Мы почувствовали, что удачно сдали первый экзамен, а если правильно сдадим и второй, старик, возможно, позволит нам почитать меню, которые он до сих пор держал в руке. Я спросил, что он нам посоветует.

– Да что угодно, – ответил он. – Моя жена все готовит отлично.

Он вручил нам меню и ушел встречать новых посетителей, а мы со сладострастной дрожью пытались сделать выбор между барашком, фаршированным травами, daube[52], телятиной с трюфелями и загадочным блюдом под названием fantaisie du chef.

Старик опять подошел к нам, присел, выслушал заказ и кивнул:

– Как всегда. Мужчины обычно выбирают fantaisie.

Я попросил подать маленькую бутылку белого вина к первому блюду и такую же красного – ко второму.

– Нет, – решительно возразил старик, – так не пойдет.

Он сообщил нам, что пить надо красное «Кот-дю-Рон» из Визана. Хорошее вино и хороших женщин делают в Визане, пояснил он, а потом поднялся и принес бутылку, добытую из огромного старинного буфета.

– Вот что вы будете пить.

Позже мы заметили, что и на других столиках стояло именно это вино.

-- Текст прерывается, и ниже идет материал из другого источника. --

-- ==== Sys2Proof/Tests/Slice0.lean ====
section
/-! SUPPORT. The model's own tests: expected values are those the spec prints (spec/95_test_vectors.md and the rules' examples); and a witness for the hypotheses of every statement. -/

namespace Sys2Proof.Tests

open Sys2Proof Sys2Proof.Machine

/-! ### Small states -/

/-- The state after an outcome. -/
def next? : Host.Outcome State Fault Refusal → Option State
  | .next t => some t
  | .fault _ => none
  | .refused _ => none

/-- The response of a command. -/
def answer (o : Host.Outcome State Fault Refusal) : Option (Status × Word) :=
  (next? o).map fun t => (t.respStatus, t.respData)

/-- One reading of the state after an outcome. -/
def seen {α : Type} (o : Host.Outcome State Fault Refusal) (f : State → α) : Option α :=
  (next? o).map f

/-- Draws of 0 (the vectors' default), as many as a step can take. -/
def zeros : List Bool := [false, false, false, false]

/-- Both peripherals configured, the engine IDLE. -/
def bare : State := { State.reset with ecConfigured := true, dtConfigured := true, draws := zeros }

/-- RUNNING at threshold 10, as `ENG_START` leaves it. -/
def run10 : State :=
  { bare with
    engState := .running, activeThreshold := 10, wpFlipValid := true, wpFlipVal := 10
    wpFullValid := true }

/-- `s` with the environment's next step. -/
def facing (e : Input) (s : State) : State := { s with inputs := [e] }

/-- A FLIP event latched in `run10`. -/
def flipDue : State := { run10 with ecCount := 10, evtFlipPending := true, evtFlipVal := 10 }

/-- A FULL event latched in `run10`, 200000 microseconds after the one before. -/
def fullDue : State :=
  { run10 with evtFullPending := true, now := 400000, prevFullTs := 200000, prevFullValid := true }

/-- The same with a request for 5 pending. -/
def applyDue : State := { fullDue with pendingValid := true, pendingThreshold := 5 }

/-- The same after a failed restore: no FLIP point. -/
def applyUnrestored : State :=
  { applyDue with wpFlipValid := false, faultFlipUnrestored := true }

/-- An expiry latched in `run10` with the intent HIGH. -/
def expiryDue : State := { run10 with dtEvtPending := true, dtCount := 2000, pol := some .high }

/-- `run10` just after the boundary at `now = 0`. -/
def afterBoundary : State := { run10 with pol := some .high, dtRunning := true }

/-! ### WellFormed: each check refuses an ill-formed term -/

theorem test_wellFormed_refuses_glitch : (Instr.ecConfigure (2 ^ 24)).wellFormed = false := by decide

theorem test_wellFormed_refuses_add : (Instr.ecAddWp (2 ^ 24)).wellFormed = false := by decide

theorem test_wellFormed_refuses_remove : (Instr.ecRemoveWp (2 ^ 24)).wellFormed = false := by decide

theorem test_wellFormed_refuses_duty :
    (Instr.setDutyCycle (2 ^ 23)).wellFormed = false ∧
    (Instr.setDutyCycle (-(2 ^ 23) - 1)).wellFormed = false := by decide

/-! ### Decoding: the words of spec/95_test_vectors.md section 3 -/

theorem test_decode_edge_counter :
    decode 0x100003E8 = .ok (.ecConfigure 1000) ∧
    decode 0x10FFFFFF = .ok (.ecConfigure 16777215) ∧
    decode 0x1100000A = .ok (.ecAddWp 10) ∧
    decode 0x11000014 = .ok (.ecAddWp 20) ∧
    decode 0x1200000A = .ok (.ecRemoveWp 10) ∧
    decode 0x13000000 = .ok .ecClear ∧
    decode 0x14000000 = .ok .ecGetCount := by decide

theorem test_decode_delay_actuator :
    decode 0x20000000 = .ok .dtConfigure ∧
    decode 0x21000000 = .ok .dtResetAndStart ∧
    decode 0x22000000 = .ok .dtStop := by decide

theorem test_decode_duty_cycle :
    decode 0x30000000 = .ok .engStart ∧
    decode 0x3100000A = .ok (.setDutyCycle 10) ∧
    decode 0x31FFFFFF = .ok (.setDutyCycle (-1)) ∧
    decode 0x317FFFFF = .ok (.setDutyCycle 8388607) ∧
    decode 0x31800000 = .ok (.setDutyCycle (-8388608)) ∧
    decode 0x32000000 = .ok .getDutyCycle := by decide

theorem test_decode_statistics :
    decode 0x40000000 = .ok .getTriggerCount ∧
    decode 0x41000000 = .ok .getCycleCount ∧
    decode 0x42000000 = .ok .getLastCycleTime ∧
    decode 0x43000000 = .ok .getFrequency ∧
    decode 0x44000000 = .ok .takeApplyResult ∧
    decode 0x45000000 = .ok .getStatus := by decide

theorem test_decode_illegal :
    decode 0x00000000 = .error (.unknownOp 0x00) ∧
    decode 0x15000000 = .error (.unknownOp 0x15) ∧
    decode 0x46000000 = .error (.unknownOp 0x46) ∧
    decode 0xFFFFFFFF = .error (.unknownOp 0xFF) ∧
    decode 0x30000001 = .error (.nonZeroField 0x30 1) ∧
    decode 0x13000001 = .error (.nonZeroField 0x13 1) ∧
    decode 0x45FFFFFF = .error (.nonZeroField 0x45 0xFFFFFF) := by decide

/-- R63: `0x3100000A` is the bytes `0A 00 00 31`. -/
theorem test_bytes :
    wordBytes 0x3100000A = [0x0A, 0x00, 0x00, 0x31] ∧
    decodeBytes [0x0A, 0x00, 0x00, 0x31] = .ok (.setDutyCycle 10) ∧
    decodeBytes [0x0A, 0x00, 0x31] = .error (.wrongLength 3) := by decide

theorem test_decodeTableWord :
    decodeTableWord 32 0x1100000A = some (.ecAddWp 10) ∧
    decodeTableWord 32 0x30000001 = none := by decide

theorem test_assemble :
    assemble "SET_DUTY_CYCLE" (some (-1)) = some 0x31FFFFFF ∧
    assemble "SET_DUTY_PERCENT" (some 50) = some 0x3100000A ∧
    assemble "SET_DUTY_PERCENT" (some 52) = none ∧
    assemble "REQUEST_DUTY_CYCLE" (some 10) = some 0x3100000A ∧
    assemble "EC_ADD_WP" (some (-1)) = none := by decide

/-- R94's syntax: a decimal or `0x` value, possibly negative; a Format Z mnemonic takes none. -/
theorem test_assembleText :
    assembleText "SET_DUTY_CYCLE -1" = some 0x31FFFFFF ∧
    assembleText "EC_ADD_WP 0x14" = some 0x11000014 ∧
    assembleText "ENG_START" = some 0x30000000 ∧
    assembleText "ENG_START 1" = none := by decide

/-- The numbers of R83. -/
theorem test_status_codes :
    Status.ok.code = 0 ∧ Status.invalidArg.code = 1 ∧ Status.invalidState.code = 2 ∧
    Status.hwFail.code = 3 ∧ Status.unknownOp.code = 4 ∧ Status.notValid.code = 5 := by decide

/-! ### A placed word runs next, also from reset and with a handler due -/

theorem test_placed_from_reset :
    answer (step (State.reset.withFetchWord 32 0x45000000)) = some (.ok, 0) := by decide

theorem test_placed_before_handler :
    answer (step (flipDue.withFetchWord 32 0x14000000)) = some (.ok, 10) ∧
    seen (step (flipDue.withFetchWord 32 0x14000000)) (·.evtFlipPending) = some true := by decide

/-! ### One step each: Edge Counter (V-EC1, V-EC2) -/

theorem test_ecConfigure :
    seen (exec (.ecConfigure 0) { bare with ecCount := 12, evtFlipPending := true, wpFlipValid := true })
      (fun t => (t.ecCount, t.wpFlipValid, t.evtFlipPending, t.respStatus)) =
      some (0, false, false, .ok) := by decide

theorem test_ecConfigure_drawn :
    seen (exec (.ecConfigure 7) { bare with draws := [true], evtFullPending := true })
      (fun t => (t.evtFullPending, t.draws, t.respStatus)) = some (true, [], .hwFail) := by decide

theorem test_ecAddWp :
    seen (exec (.ecAddWp 10) { bare with ecCount := 10 })
      (fun t => (t.wpFlipValid, t.wpFlipVal, t.evtFlipPending, t.respStatus)) =
      some (true, 10, false, .ok) := by decide

theorem test_ecAddWp_no_slot :
    answer (exec (.ecAddWp 11) { bare with wpFlipValid := true, wpFlipVal := 10 }) = some (.hwFail, 0) ∧
    answer (exec (.ecAddWp 0) bare) = some (.invalidArg, 0) ∧
    answer (exec (.ecAddWp 21) bare) = some (.invalidArg, 0) := by decide

theorem test_ecRemoveWp :
    seen (exec (.ecRemoveWp 10) { bare with wpFlipValid := true, wpFlipVal := 10, evtFlipPending := true })
      (fun t => (t.wpFlipValid, t.evtFlipPending, t.respStatus)) = some (false, true, .ok) := by decide

theorem test_ecRemoveWp_other :
    answer (exec (.ecRemoveWp 11) { bare with wpFlipValid := true, wpFlipVal := 10 }) =
      some (.invalidState, 0) ∧
    answer (exec (.ecRemoveWp 20) bare) = some (.invalidState, 0) := by decide

theorem test_ecClear :
    seen (exec .ecClear { bare with ecCount := 7, wpFlipValid := true, wpFlipVal := 7 })
      (fun t => (t.ecCount, t.wpFlipValid, t.evtFlipPending, t.respStatus)) =
      some (0, true, false, .ok) := by decide

theorem test_ecGetCount :
    answer (exec .ecGetCount { run10 with ecCount := 12 }) = some (.ok, 12) ∧
    answer (exec .ecGetCount State.reset) = some (.invalidState, 0) := by decide

theorem test_rise_wraps :
    seen (step (facing .rise { bare with ecCount := 19, wpFullValid := true }))
      (fun t => (t.ecCount, t.evtFullPending)) = some (0, true) ∧
    seen (step (facing .rise { bare with ecCount := 19 }))
      (fun t => (t.ecCount, t.evtFullPending)) = some (0, false) := by decide

theorem test_rise_flips :
    seen (step (facing .rise { bare with ecCount := 9, wpFlipValid := true, wpFlipVal := 10 }))
      (fun t => (t.ecCount, t.evtFlipPending, t.evtFlipVal)) = some (10, true, 10) ∧
    seen (step (facing .rise { bare with ecCount := 9, wpFlipValid := true, wpFlipVal := 11 }))
      (fun t => (t.ecCount, t.evtFlipPending)) = some (10, false) := by decide

/-! ### Delay Actuator (V-DT1, V-DT2) -/

theorem test_dtConfigure :
    seen (exec .dtConfigure { bare with dtEvtPending := true, dtCount := 2000 })
      (fun t => (t.dtEvtPending, t.dtCount, t.respStatus)) = some (false, 0, .ok) := by decide

theorem test_dtResetAndStart :
    seen (exec .dtResetAndStart { bare with dtEvtPending := true, dtCount := 2000 })
      (fun t => (t.dtRunning, t.dtCount, t.dtEvtPending, t.respStatus)) =
      some (true, 0, false, .ok) := by decide

theorem test_dtStop :
    seen (exec .dtStop { bare with dtRunning := true, dtCount := 500 })
      (fun t => (t.dtRunning, t.dtCount, t.respStatus)) = some (false, 500, .ok) ∧
    seen (exec .dtStop { bare with dtEvtPending := true }) (·.dtEvtPending) = some true := by decide

theorem test_tick_expires :
    seen (step (facing .tick { bare with dtRunning := true, dtCount := 1999 }))
      (fun t => (t.now, t.dtCount, t.dtRunning, t.dtEvtPending)) = some (1, 2000, false, true) := by
  decide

Старик поднялся и неторопливо удалился на кухню. Наверное, это был самый старый метрдотель в мире, а сейчас он передавал наш заказ самому старому работающему шеф-повару. Кажется, из кухни доносился и чей-то третий голос, но другого официанта в зале не было, и мы не могли понять, как два человека, которым на двоих исполнилось сто шестьдесят лет, справлялись с такой непростой работой. А тем не менее народу в ресторане все прибывало, и никаких перебоев в обслуживании не случалось. Неторопливо и с достоинством старик делал свое дело, кругами обходил зал и иногда присаживался за столики, чтобы поболтать с клиентами. Когда очередное блюдо было готово, мадам звонила в колокольчик, а ее муж шевелил бровями, притворяясь, что сердится. Если старик не спешил, колокольчик звонил все более и более настойчиво, и тогда он отправлялся на кухню, ворча себе под нос: „j’arrive, j’arrive“[53].

Еда оправдала все наши ожидания и посулы Го-Мийо, а старик оказался прав насчет вина. Оно нам очень понравилось, и к тому времени, когда на стол поставили тарелку с маленькими кругляшками козьего сыра, замаринованного в травах и оливковом масле, мы уже допили бутылку. Я заказал еще одну, маленькую, и официант взглянул на меня неодобрительно:

– А кто поведет машину?

– Моя жена.

Старик опять направился к буфету.

– У нас нет маленьких бутылок, – сказал он, ставя вино на стол. – Можете выпить вот досюда. – И пальцем провел посреди бутылки воображаемую линию.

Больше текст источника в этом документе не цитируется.